For Kansas City Southern, a strengthening economy meant a 15 percent jump in carloads to 443,200 units. Volume rose in five of six commodity groups and bested the fourth quarter's total by 2 percent, which — echoing Moorman's comments — is "highly unusual," said KCS Chairman and CEO Mike Haverty in a prepared statement.

"Historically, first-quarter carloadings lag the fourth quarter on our railroad," he said.

Revenue Rates an 'A'

As a result of Q1 traffic gains, there was no lagging in revenue generation for the Class Is as CN's rose 6 percent to $2 billion, CP's increased 4 percent to $1.2 billion, CSX's shot up 11 percent to $2.5 billion, KCS' skyrocketed 26 percent to $436.3 million, NS' soared 15 percent to $2.2 billion and UP's jumped 16 percent to $4 billion. In addition, their earnings climbed by high single or double digits while a few Class Is set operating income records.

In terms of operating ratios, CN's decreased 2.4 points to 69.3, CP's dropped 5.7 points to 82.4, CSX's declined 2.3 points to a record 74.5, KCS' plummeted 11 points to 75.2, NS' fell 5.1 points to 75.2 and UP's plunged 5.3 points to a record 75.1.

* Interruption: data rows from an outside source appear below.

-- ==== Sys2Proof/Machine/Flags.lean ====
section
/-! DEFINITION. The register views of the flags (R24, R26, R27, R28), the irq line (R148) and the flag updates of R42. -/

namespace Sys2Proof.Machine

/-- NONE = 0, DCT = 1, DWT = 2 (R24). -/
def kindBits : Kind → BitVec 2
  | .none => 0
  | .dct => 1
  | .dwt => 2

/-- The codes of R143. -/
def errorCode : CmdError → BitVec 4
  | .illegal => 1
  | .reserved => 2
  | .noChan => 3
  | .noBasis => 4
  | .kind => 5
  | .notReady => 6

/-- ERR.CODE (R26): 0 where the most recent command completed. -/
def codeBits : Option CmdError → BitVec 4
  | none => 0
  | some e => errorCode e

/-- STATUS.BUSY mirrors PHASE (R33). -/
def busyBit (s : State) : Bool := decide (s.phase = .busy)

/-- STATUS as the host reads it (R24). -/
def statusWord (s : State) : Word :=
  (0 : BitVec 14)
    ++ BitVec.ofBool s.flags.rvalid.blue ++ BitVec.ofBool s.flags.rvalid.green ++ BitVec.ofBool s.flags.rvalid.red
    ++ kindBits s.flags.skind.blue ++ kindBits s.flags.skind.green ++ kindBits s.flags.skind.red
    ++ kindBits s.flags.fkind.blue ++ kindBits s.flags.fkind.green ++ kindBits s.flags.fkind.red
    ++ BitVec.ofBool s.flags.outValid ++ BitVec.ofBool s.flags.basisValid ++ BitVec.ofBool (busyBit s)

/-- ERR as the host reads it (R26). -/
def errWord (s : State) : Word :=
  (0 : BitVec 14) ++ BitVec.ofBool s.err.acc ++ BitVec.ofBool s.err.ovr ++ s.err.opc ++ (0 : BitVec 4) ++ codeBits s.err.code

/-- IRQ_EN (R27) and IRQ_PEND (R28) as the host reads them: bit 0 DONE, bit 1 ERR. -/
def irqWord (b : IrqBits) : Word :=
  (0 : BitVec 30) ++ BitVec.ofBool b.err ++ BitVec.ofBool b.done

/-- The irq output (R27, R148). -/
def State.irq (s : State) : Bool :=
  (s.irqPend.done && s.irqEn.done) || (s.irqPend.err && s.irqEn.err)

/-- Set the value of every channel in the mask; a channel outside it keeps its own (R42). -/
def setChannels {α : Type} (m : ChanMask) (v : α) (p : PerChan α) : PerChan α where
  red := if m.red then v else p.red
  green := if m.green then v else p.green
  blue := if m.blue then v else p.blue

/-- The row of DCTF or DWTF in the table of R42. -/
def flagsForward (m : ChanMask) (k : Kind) (f : StatusFlags) : StatusFlags :=
  { f with
    fkind := setChannels m k f.fkind
    skind := setChannels m .none f.skind
    rvalid := setChannels m false f.rvalid
    outValid := false }

/-- The row of ZZSEL, or of DWTSELR and DWTSELB, in the table of R42. -/
def flagsSelect (m : ChanMask) (k : Kind) (f : StatusFlags) : StatusFlags :=
  { f with
    skind := setChannels m k f.skind
    rvalid := setChannels m false f.rvalid
    outValid := false }

/-- The row of DCTI and DWTI in the table of R42. -/
def flagsInverse (m : ChanMask) (f : StatusFlags) : StatusFlags :=
  { f with
    rvalid := setChannels m true f.rvalid
    outValid := false }

/-- The row of ASM in the table of R42. -/
def flagsAssembled (f : StatusFlags) : StatusFlags := { f with outValid := true }

/-- The row of BASISGEN in the table of R42. -/
def flagsBasis (f : StatusFlags) : StatusFlags := { f with basisValid := true }

end Sys2Proof.Machine
end

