-- ==== Sys2Proof/Laws/State.lean ====
section
/-! SUPPORT. One lemma per field per update, true by rfl, so that no proof unfolds a record update. -/

namespace Sys2Proof.Machine

@[simp] theorem reject_params (w : Word) (e : CmdError) (s : State) : (reject w e s).params = s.params := rfl
@[simp] theorem reject_phase (w : Word) (e : CmdError) (s : State) : (reject w e s).phase = s.phase := rfl
@[simp] theorem reject_curCmd (w : Word) (e : CmdError) (s : State) : (reject w e s).curCmd = s.curCmd := rfl
@[simp] theorem reject_curBudget (w : Word) (e : CmdError) (s : State) : (reject w e s).curBudget = s.curBudget := rfl
@[simp] theorem reject_flags (w : Word) (e : CmdError) (s : State) : (reject w e s).flags = s.flags := rfl
@[simp] theorem reject_budget (w : Word) (e : CmdError) (s : State) : (reject w e s).budget = s.budget := rfl
@[simp] theorem reject_err (w : Word) (e : CmdError) (s : State) : (reject w e s).err = { s.err with code := some e, opc := opcField w } := rfl
@[simp] theorem reject_irqEn (w : Word) (e : CmdError) (s : State) : (reject w e s).irqEn = s.irqEn := rfl
@[simp] theorem reject_irqPend (w : Word) (e : CmdError) (s : State) : (reject w e s).irqPend = { s.irqPend with err := true } := rfl
@[simp] theorem reject_lastCmd (w : Word) (e : CmdError) (s : State) : (reject w e s).lastCmd = w := rfl
@[simp] theorem reject_accAddr (w : Word) (e : CmdError) (s : State) : (reject w e s).accAddr = s.accAddr := rfl
@[simp] theorem reject_mem (w : Word) (e : CmdError) (s : State) : (reject w e s).mem = s.mem := rfl
@[simp] theorem reject_epoch (w : Word) (e : CmdError) (s : State) : (reject w e s).epoch = s.epoch := rfl
@[simp] theorem reject_accepted (w : Word) (e : CmdError) (s : State) : (reject w e s).accepted = s.accepted := rfl
@[simp] theorem reject_delay (w : Word) (e : CmdError) (s : State) : (reject w e s).delay = s.delay := rfl
@[simp] theorem reject_host (w : Word) (e : CmdError) (s : State) : (reject w e s).host = s.host := rfl
@[simp] theorem reject_response (w : Word) (e : CmdError) (s : State) : (reject w e s).response = s.response := rfl

@[simp] theorem accept_params (w : Word) (s : State) : (accept w s).params = s.params := rfl
@[simp] theorem accept_phase (w : Word) (s : State) : (accept w s).phase = .busy := rfl
@[simp] theorem accept_curCmd (w : Word) (s : State) : (accept w s).curCmd = w := rfl
@[simp] theorem accept_curBudget (w : Word) (s : State) : (accept w s).curBudget = s.budget := rfl
@[simp] theorem accept_flags (w : Word) (s : State) : (accept w s).flags = s.flags := rfl
@[simp] theorem accept_budget (w : Word) (s : State) : (accept w s).budget = s.budget := rfl
@[simp] theorem accept_err (w : Word) (s : State) : (accept w s).err = s.err := rfl
@[simp] theorem accept_irqEn (w : Word) (s : State) : (accept w s).irqEn = s.irqEn := rfl
@[simp] theorem accept_irqPend (w : Word) (s : State) : (accept w s).irqPend = s.irqPend := rfl
@[simp] theorem accept_lastCmd (w : Word) (s : State) : (accept w s).lastCmd = w := rfl
@[simp] theorem accept_accAddr (w : Word) (s : State) : (accept w s).accAddr = s.accAddr := rfl
@[simp] theorem accept_mem (w : Word) (s : State) : (accept w s).mem = s.mem := rfl
@[simp] theorem accept_epoch (w : Word) (s : State) : (accept w s).epoch = s.epoch := rfl
@[simp] theorem accept_accepted (w : Word) (s : State) : (accept w s).accepted = s.accepted + 1 := rfl
@[simp] theorem accept_delay (w : Word) (s : State) : (accept w s).delay = Config.completionDelay s.accepted := rfl
@[simp] theorem accept_host (w : Word) (s : State) : (accept w s).host = s.host := rfl
@[simp] theorem accept_response (w : Word) (s : State) : (accept w s).response = s.response := rfl
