/-- An encoded command fails a check in the bits of its word and the flags exactly if the command's own check raises that error. -/
theorem fails_encode_iff (i : Instr) (s : State) (e : CmdError) : fails (encode i) s e ↔ some e ∈ checks i s := by
  cases e with
  | illegal =>
    rw [fails, opcOf_encode]
    cases i <;> simp [Instr.opc, assigned, checks]
  | reserved =>
    rw [fails, opcOf_encode, rsvOf_encode, chOf_encode]
    cases i <;> simp [Instr.opc, Instr.chBits, Instr.mask?, maskless, checks]
  | noChan =>
    rw [fails, opcOf_encode, chOf_encode]
    cases i <;> simp [Instr.opc, Instr.chBits, Instr.mask?, maskless, checks, bits_toNat_eq_zero_iff]
  | noBasis =>
    rw [fails, opcOf_encode]
    cases i <;> simp [Instr.opc, checks]
  | kind =>
    simp only [fails, opcOf_encode, getLsbD_channel, chField_encode]
    cases i <;> simp [Instr.opc, Instr.chBits, Instr.mask?, checks]
  | notReady =>
    rw [fails, opcOf_encode]
    cases i <;> simp [Instr.opc, checks]

/-! ### The first failing check (R75, R146) -/

/-- The place of an error's check in the order of R75: its code (R143). -/
def checkNumber (e : CmdError) : Nat := (errorCode e).toNat

theorem checkNumber_injective : Function.Injective checkNumber := by
  intro e e' h
  cases e <;> cases e' <;> simp_all [checkNumber, errorCode]

theorem not_before_illegal (e : CmdError) : ¬ checkNumber e < checkNumber .illegal := by
  cases e <;> decide

theorem eq_illegal_of_before_reserved {e : CmdError} (h : checkNumber e < checkNumber .reserved) : e = .illegal := by
  cases e <;> simp_all [checkNumber, errorCode]

/-- The errors that a list of checks can raise come in the order of R75. -/
def InOrder (l : List (Option CmdError)) : Prop :=
  l.Pairwise fun a b => ∀ e e', some e = a → some e' = b → checkNumber e < checkNumber e'

theorem checks_inOrder (i : Instr) (s : State) : InOrder (checks i s) := by
  cases i <;> simp +contextual [InOrder, checks, checkNumber, errorCode]

theorem first_of_firstError {l : List (Option CmdError)} {e : CmdError} (hl : InOrder l) (h : firstError l = some e) :
    some e ∈ l ∧ ∀ e', some e' ∈ l → checkNumber e ≤ checkNumber e' := by
  induction l with
  | nil => cases h
  | cons c l ih =>
    obtain ⟨hc, hrest⟩ := List.pairwise_cons.mp hl
    cases c with
    | some d =>
      cases h
      refine ⟨List.mem_cons_self, fun e' he' => ?_⟩
      rcases List.mem_cons.mp he' with heq | htail
      · cases heq
        exact Nat.le_refl _
      · exact Nat.le_of_lt (hc _ htail _ _ rfl rfl)
    | none =>
      obtain ⟨hmem, hfirst⟩ := ih hrest h
      exact ⟨List.mem_cons_of_mem _ hmem, fun e' he' => hfirst e' (List.mem_of_ne_of_mem (by simp) he')⟩

theorem firstFailing_of_decode_error {w : Word} {e : CmdError} (h : decode w = .error e) (s : State) : firstFailing w s e := by
  rcases decode_cases w with ⟨hopc, hd⟩ | ⟨hopc, hr, hd⟩ | ⟨_, _, i, hd⟩ <;> rw [h] at hd <;> cases hd
  · refine ⟨hopc, fun e' hlt => ?_⟩
    exact absurd hlt (not_before_illegal e')
  · refine ⟨hr, fun e' hlt => ?_⟩
    rw [eq_illegal_of_before_reserved hlt]
    exact not_not.mpr hopc

theorem firstFailing_of_check {i : Instr} {s : State} {e : CmdError} (h : check i s = some e) : firstFailing (encode i) s e := by
  rw [check_eq_firstError] at h
  obtain ⟨hmem, hfirst⟩ := first_of_firstError (checks_inOrder i s) h
  refine ⟨(fails_encode_iff i s e).mpr hmem, fun e' hlt hfail => ?_⟩
  exact Nat.not_lt.mpr (hfirst e' ((fails_encode_iff i s e').mp hfail)) hlt

theorem not_fails_of_check {i : Instr} {s : State} (h : check i s = none) (e : CmdError) : ¬ fails (encode i) s e := by
  rw [check_eq_firstError, firstError_eq_none] at h
  rw [fails_encode_iff]
  exact fun hmem => Option.some_ne_none e (h _ hmem)

/-- The verdict on a word is its first failing check. -/
theorem firstFailing_of_verdict {w : Word} {s : State} {e : CmdError} (h : verdict w s = some e) : firstFailing w s e := by
  cases hd : decode w with
  | error e' =>
    rw [verdict_of_error hd] at h
    cases h
    exact firstFailing_of_decode_error hd s
  | ok i =>
    rw [verdict_of_ok hd] at h
    exact encode_of_decode hd ▸ firstFailing_of_check h

theorem not_fails_of_verdict {w : Word} {s : State} (h : verdict w s = none) (e : CmdError) : ¬ fails w s e := by
  cases hd : decode w with
  | error e' =>
    rw [verdict_of_error hd] at h
    cases h
  | ok i =>
    rw [verdict_of_ok hd] at h
    exact encode_of_decode hd ▸ not_fails_of_check h e

theorem firstFailing_unique {w : Word} {s : State} {e e' : CmdError} (h : firstFailing w s e) (h' : firstFailing w s e') :
    e = e' :=
  checkNumber_injective (Nat.le_antisymm (Nat.not_lt.mp fun hlt => h.2 e' hlt h'.1) (Nat.not_lt.mp fun hlt => h'.2 e hlt h.1))

/-- Settles O7: a word has one first failing check at most, and the verdict names it. -/
theorem cmdWriteFollowsTheChecks : Obligations.CmdWriteFollowsTheChecks := by
  intro s w hidle
  have hverdict : verdict w (respond .none s) = verdict w s := verdict_congr rfl w
  rw [hostEvent_writeCmd]
  cases hv : verdict w s with
  | some e =>
    have hfirst := firstFailing_of_verdict hv
    refine ⟨fun e' he' => ?_, fun hnone => absurd hfirst.1 (hnone e)⟩
    rw [← firstFailing_unique hfirst he']
    exact writeCmd_rejects (s := respond .none s) hidle (hverdict.trans hv)
  | none =>
    exact ⟨fun e he => absurd he.1 (not_fails_of_verdict hv e),
      fun _ => writeCmd_accepts (s := respond .none s) hidle (hverdict.trans hv)⟩

end Sys2Proof.Proofs
end

section
/-! SUPPORT. The statements of `41_dct.md`: the completions of DCTF and DCTI (R94, R97), a tile of zeros (R102), and the tile means of
the DC coefficient (R101). -/

open Sys2Proof Sys2Proof.Machine Sys2Proof.Claims

namespace Sys2Proof.Proofs

/-! ### The two loops as one sum (R94, R97) -/

/-- A row of the two loops: `n` rounds of the inner loop after `i` rounds of the outer one. -/
theorem loopSum_row (term : Nat → Nat → F64) (i : Nat) {n : Nat} (hn : n ≤ 8) :
    loopSum term (8 * i + n) = (List.range n).foldl (fun s j => fadd s (term i j)) (loopSum term (8 * i)) := by
  induction n with
  | zero => rfl
  | succ n ih =>
    rw [List.range_succ, List.foldl_append, ← ih (by omega), ← Nat.add_assoc, loopSum]
    rw [show (8 * i + n) / 8 = i by omega, show (8 * i + n) % 8 = n by omega]
    rfl

theorem loopSum_rows (term : Nat → Nat → F64) (n : Nat) :
    loopSum term (8 * n) = (List.range n).foldl (fun s i => (List.range 8).foldl (fun s j => fadd s (term i j)) s) fzero := by
  induction n with
  | zero => rfl
  | succ n ih =>
    rw [List.range_succ (n := n), List.foldl_append, ← ih, Nat.mul_succ, loopSum_row term n le_rfl]
    rfl

theorem sum64_eq_loopSum (term : Nat → Nat → F64) : sum64 term = loopSum term 64 := (loopSum_rows term 8).symm

/-- The sum of the 64 terms, after the terms are written in another way. -/
theorem sum64_eq_loopSum_of {f g : Nat → Nat → F64} (h : ∀ i j, i < 8 → j < 8 → f i j = g i j) :
    sum64 f = loopSum g 64 := by
  rw [sum64_congr h, sum64_eq_loopSum]

theorem dctForward_at {n r c : Nat} (U V W : Plane) (hr : r < n) (hc : c < n) :
    (dctForward n U V W).at r c
      = dctForwardTile (fun x y => W.at (8 * (r / 8) + x) (8 * (c / 8) + y)) U V (r % 8) (c % 8) :=
  tilewise_at W _ hr hc

/-- Settles O13: the elements of `dctForward`, with the operands read from memory and the two loops as one sum. -/
theorem dctfCompletes : Obligations.DctfCompletes := by
  intro s m hbusy
  obtain ⟨t, hexec, hframe, hflags, helement, hout⟩ := channel_completion (i := .dctf m) hbusy rfl
  refine ⟨t, hexec, hframe, hflags ▸ forwardFlags_flagsForward m .dct s.flags, fun ch r c hm hr hc => ?_, hout⟩
  rw [helement ch r c hm hr hc, dctForward_at _ _ _ hr hc, dctForwardTile]
  refine congrArg (fmul _) (sum64_eq_loopSum_of fun x y hx hy => ?_)
  rw [inputPlane_at s ch (tile_lt hr hx) (tile_lt hc hy), basisU_at s (Nat.mod_lt _ (by decide)) hx,
    basisV_at s (Nat.mod_lt _ (by decide)) hy]
  rfl

/-- Settles O15: the elements of `dctInverse`, with the operands read from memory and the two loops as one sum. -/
theorem dctiCompletes : Obligations.DctiCompletes := by
  intro s m hbusy
  obtain ⟨t, hexec, hframe, hflags, helement, hout⟩ := channel_completion (i := .dcti m) hbusy rfl
  refine ⟨t, hexec, hframe, hflags ▸ inverseFlags_flagsInverse m s.flags, fun ch r c hm hr hc => ?_, hout⟩
  rw [helement ch r c hm hr hc, dctInverse_at _ _ _ hr hc, dctInverseTile]
  refine congrArg (fun sum => clamp255 (fmul _ sum)) (sum64_eq_loopSum_of fun u v hu hv => ?_)
  rw [coefPlane_at s .sel ch (tile_lt hr hu) (tile_lt hc hv), basisU_at s hu (Nat.mod_lt _ (by decide)),
    basisV_at s hv (Nat.mod_lt _ (by decide))]
  rfl

/-! ### Tiles of zeros (R102) -/

/-- An encoding that is neither an infinity nor a NaN. -/
def IsFinite (v : F64) : Prop := ∃ n m e, unpack v = .finite n m e

theorem isFinite_of_expField {v : F64} (h : expField v ≠ 2047) : IsFinite v := by
  unfold IsFinite unpack
  rw [if_neg h]
  split <;> exact ⟨_, _, _, rfl⟩

theorem isZero_fmul_left {a b : F64} (ha : isZero a) (hb : IsFinite b) : isZero (fmul a b) := by
  obtain ⟨n, m, e, hb⟩ := hb
  exact fmul_zeros_left ha hb

theorem isZero_fmul_right {a b : F64} (ha : IsFinite a) (hb : isZero b) : isZero (fmul a b) := by
  obtain ⟨n, m, e, ha⟩ := ha
  exact fmul_zeros_right hb ha

/-- Every entry of the basis is finite (R103). -/
theorem isFinite_basisTable (p : Params) {k i : Nat} (hk : k < 8) (hi : i < 8) : IsFinite ((basisTable p).at k i) := by
  have entries4 : ∀ k i : Fin 8, expField (basisTable4.at k i) ≠ 2047 := by decide
  have entries2 : ∀ k i : Fin 8, expField (basisTable2.at k i) ≠ 2047 := by decide
  unfold basisTable
  cases p.basisDiv
  · exact isFinite_of_expField (entries2 ⟨k, hk⟩ ⟨i, hi⟩)
  · exact isFinite_of_expField (entries4 ⟨k, hk⟩ ⟨i, hi⟩)

/-- Row 0 of the basis is 1.0 at both divisors (R88). -/
theorem basisTable_row_zero (p : Params) {i : Nat} (hi : i < 8) : (basisTable p).at 0 i = fone := by
  have entries4 : ∀ i : Fin 8, basisTable4.at 0 i = fone := by decide
  have entries2 : ∀ i : Fin 8, basisTable2.at 0 i = fone := by decide
  unfold basisTable
  cases p.basisDiv
  · exact entries2 ⟨i, hi⟩
  · exact entries4 ⟨i, hi⟩

theorem isFinite_scale_mul (u v : Nat) : IsFinite (fmul (scale u) (scale v)) := by
  unfold scale
  split <;> split <;> exact isFinite_of_expField (by decide)

/-- The term of R97 for coefficient (u, v), at row x and column y of the tile. -/
def inverseTerm (s : State) (F : Nat → Nat → F64) (x y u v : Nat) : F64 :=
  fmul (fmul (fmul (fmul (scale u) (scale v)) (F u v)) (readF64 s (basisUAddr u x))) (readF64 s (basisVAddr v y))

/-- A zero coefficient gives a zero term. -/
theorem isZero_inverseTerm {s : State} (hs : basisHeld s) {F : Nat → Nat → F64} {x y u v : Nat} (hx : x < 8) (hy : y < 8)
    (hu : u < 8) (hv : v < 8) (hF : isZero (F u v)) : isZero (inverseTerm s F x y u v) := by
  unfold inverseTerm
  rw [(hs u x hu hx).1, (hs v y hv hy).2]
  exact isZero_fmul_left (isZero_fmul_left (isZero_fmul_right (isFinite_scale_mul u v) hF) (isFinite_basisTable _ hu hx))
    (isFinite_basisTable _ hv hy)

/-- Rounds that add zeros leave a partial sum that is no negative number and not -0.0. -/
theorem loopSum_of_zero_tail {term : Nat → Nat → F64} {a n : Nat} (han : a ≤ n) {m : Nat} {e : Int}
    (ha : unpack (loopSum term a) = .finite false m e) (h : ∀ k, a ≤ k → k < n → isZero (term (k / 8) (k % 8))) :
    loopSum term n = loopSum term a := by
  induction n, han using Nat.le_induction with
  | base => rfl
  | succ n han ih =>
    rw [loopSum, ih fun k hk hlt => h k hk (by omega)]
    exact fadd_zeros_right (h n han (Nat.lt_succ_self n)) ha (.inr rfl)

/-- A sum of zeros of either sign is the +0.0 it starts from. -/
theorem loopSum_of_zeros {term : Nat → Nat → F64} (n : Nat) (h : ∀ k < n, isZero (term (k / 8) (k % 8))) :
    loopSum term n = fzero := by
  have hstart : unpack (loopSum term 0) = .finite false 0 (-1074) := (by decide : unpack fzero = _)
  exact loopSum_of_zero_tail (Nat.zero_le n) hstart fun k _ hk => h k hk

theorem next_unique {i : Instr} {s t t' : State} (h : exec i s = .next t) (h' : exec i s = .next t') : t' = t := by
  rw [h] at h'
  cases h'
  rfl

/-- What a completed DCTI leaves in REC, tile by tile. -/
theorem element_of_dcti {s t : State} {m : ChanMask} (hbusy : s.phase = .busy) (hexec : exec (.dcti m) s = .next t)
    {ch : Channel} (hm : m.has ch = true) {r c : Nat} (hr : r < side s.params) (hc : c < side s.params) :
    element t .recon ch r c
      = clamp255 (fmul fquarter
          (loopSum (inverseTerm s (fun u v => element s .sel ch (8 * (r / 8) + u) (8 * (c / 8) + v)) (r % 8) (c % 8)) 64)) := by
  obtain ⟨t', hexec', _, _, helement, _⟩ := dctiCompletes s m hbusy
  obtain rfl := next_unique hexec hexec'
  exact helement ch r c hm hr hc

/-- Settles O32: all 64 rounds add a zero to +0.0. -/
theorem zeroTileReconstructsToZero : Obligations.ZeroTileReconstructsToZero := by
  intro s t m ch tr tc hbusy hbasis hexec hm htr htc hzero x y hx hy
  rw [element_of_dcti hbusy hexec hm (by omega) (by omega), loopSum_of_zeros 64 fun k hk => ?_]
  · decide
  · refine isZero_inverseTerm hbasis (by omega) (by omega) (by omega) (by omega) ?_
    rw [show (8 * tr + x) / 8 = tr by omega, show (8 * tc + y) / 8 = tc by omega]
    exact hzero _ _ (by omega) (by omega)

/-! ### Values as rationals (R14) -/

/-- The encoding `v` has its sign bit clear and the finite value `x`. -/
def HasValue (v : F64) (x : ℚ) : Prop := ∃ (m : Nat) (e : Int), unpack v = .finite false m e ∧ x = m * 2 ^ e

/-- The value of 63 magnitude bits below infinity, in units of 2^-1074. -/
def units (mag : Nat) : Nat :=
  if mag / 2 ^ 52 = 0 then mag else (2 ^ 52 + mag % 2 ^ 52) * 2 ^ (mag / 2 ^ 52 - 1)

Although each Class I reported higher Q1 operating expenses primarily because of rising fuel costs, they all anticipate earnings and income gains, strong revenue generation and healthy operating ratios in Q2 and beyond if traffic and efficiency trends hold.

UP officials believe current demand levels mean the Class I could post a double-digit volume gain again in the second quarter, while CSX officials expect double-digit earnings growth through 2010. Although the growth rate is "still somewhat unclear," NS also is anticipating good things ahead, said Moorman.

"Against the backdrop of an improving economy and continuing leverage as volume grows, the stage is set for a favorable 2010," he said.